# INSTRUCTIONS FOR THE TASK
From the records, pick out and copy each line containing "refused".

# THE INPUT
-- ==== Sys2Proof/Machine/QueueCmds.lean ====
section
/-! DEFINITION. Instance and queue commands (chapter 12). -/

namespace Sys2Proof.Machine

/-- REQ_GO (R283): A write of REQ_GO sends the tenant's request as a mediation entry, or is refused. -/
def execReqGo (inst : BitVec 16) (value : Word) (s : State) : Host.Outcome State Fault Refusal :=
  done s (s.onPageTlp (fun s => s.opReqGo inst.toNat value))

/-- WORK_FETCH (R287): The QIM reads work-queue slots, and entries with matching phase are taken. -/
def execWorkFetch (dt : Nat) (queue : BitVec 20) (slots : ReadData) (s : State) :
    Host.Outcome State Fault Refusal :=
  done s ((s.advance dt).opWorkFetch queue.toNat slots)

/-- ENTRY_BEGIN (R287): A work entry with a reserved completion place begins and the device head advances past it. -/
def execEntryBegin (dt : Nat) (queue : BitVec 20) (payload : ReadData) (shadowOk : Bool) (s : State) :
    Host.Outcome State Fault Refusal :=
  done s ((s.advance dt).opEntryBegin queue.toNat payload shadowOk)

/-- COMPLETION_WRITE (R298): A finished run of entries gets its completion written and its vector fired. -/
def execCompletionWrite (dt : Nat) (queue : BitVec 20) (s : State) : Host.Outcome State Fault Refusal :=
  done s ((s.advance dt).opCompletion queue.toNat)

/-- RECEIVE_PLACEMENT (R301): An item for a receive queue is placed in posted buffers, or waits in the backlog, or is
refused. -/
def execReceivePlacement (dt : Nat) (s : State) : Host.Outcome State Fault Refusal :=
  done s ((s.advance dt).opPlacement)

/-- BACKLOG_PLACEMENT (R302): A backlogged item is placed once buffers and a completion place are available. -/
def execBacklogPlacement (dt : Nat) (queue : BitVec 20) (s : State) : Host.Outcome State Fault Refusal :=
  done s ((s.advance dt).opBacklog queue.toNat)

/-- CQ_STALL_EXPIRE (R303): A completion queue full for QIM_CQ_STALL puts its instance in ERROR, or sets AQ_ERR for
PF0. -/
def execCqStallExpire (dt : Nat) (queue : BitVec 20) (s : State) : Host.Outcome State Fault Refusal :=
  done s ((s.advance dt).opCqStall queue.toNat)

/-- ADMIN_TAIL_WRITE (R307): A write of QIM_AQ_TAIL publishes admin entries for execution. -/
def execAdminTailWrite (value : Word) (s : State) : Host.Outcome State Fault Refusal :=
  done s (s.onCmd qimAqTail false (fun s => s.opAqTail value))

/-- INSTANCE_RESET_DONE (R305): Every unit has adopted the new generation, and the instance becomes ACTIVE or FREE. -/
def execInstanceResetDone (dt : Nat) (inst : BitVec 16) (s : State) : Host.Outcome State Fault Refusal :=
  done s ((s.advance dt).opResetDone inst.toNat)

/-- QIM_IEVT_NEXT (R312): A write of 1 to QIM_IEVT_NEXT removes the oldest instance event. -/
def execQimIevtNext (value : Word) (s : State) : Host.Outcome State Fault Refusal :=
  done s (s.onCmd (QIM + 0xA8) false (fun s => s.opIevtNext value))

end Sys2Proof.Machine
end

# TASK OUTPUT
/-- REQ_GO (R283): A write of REQ_GO sends the tenant's request as a mediation entry, or is refused. -/
refused. -/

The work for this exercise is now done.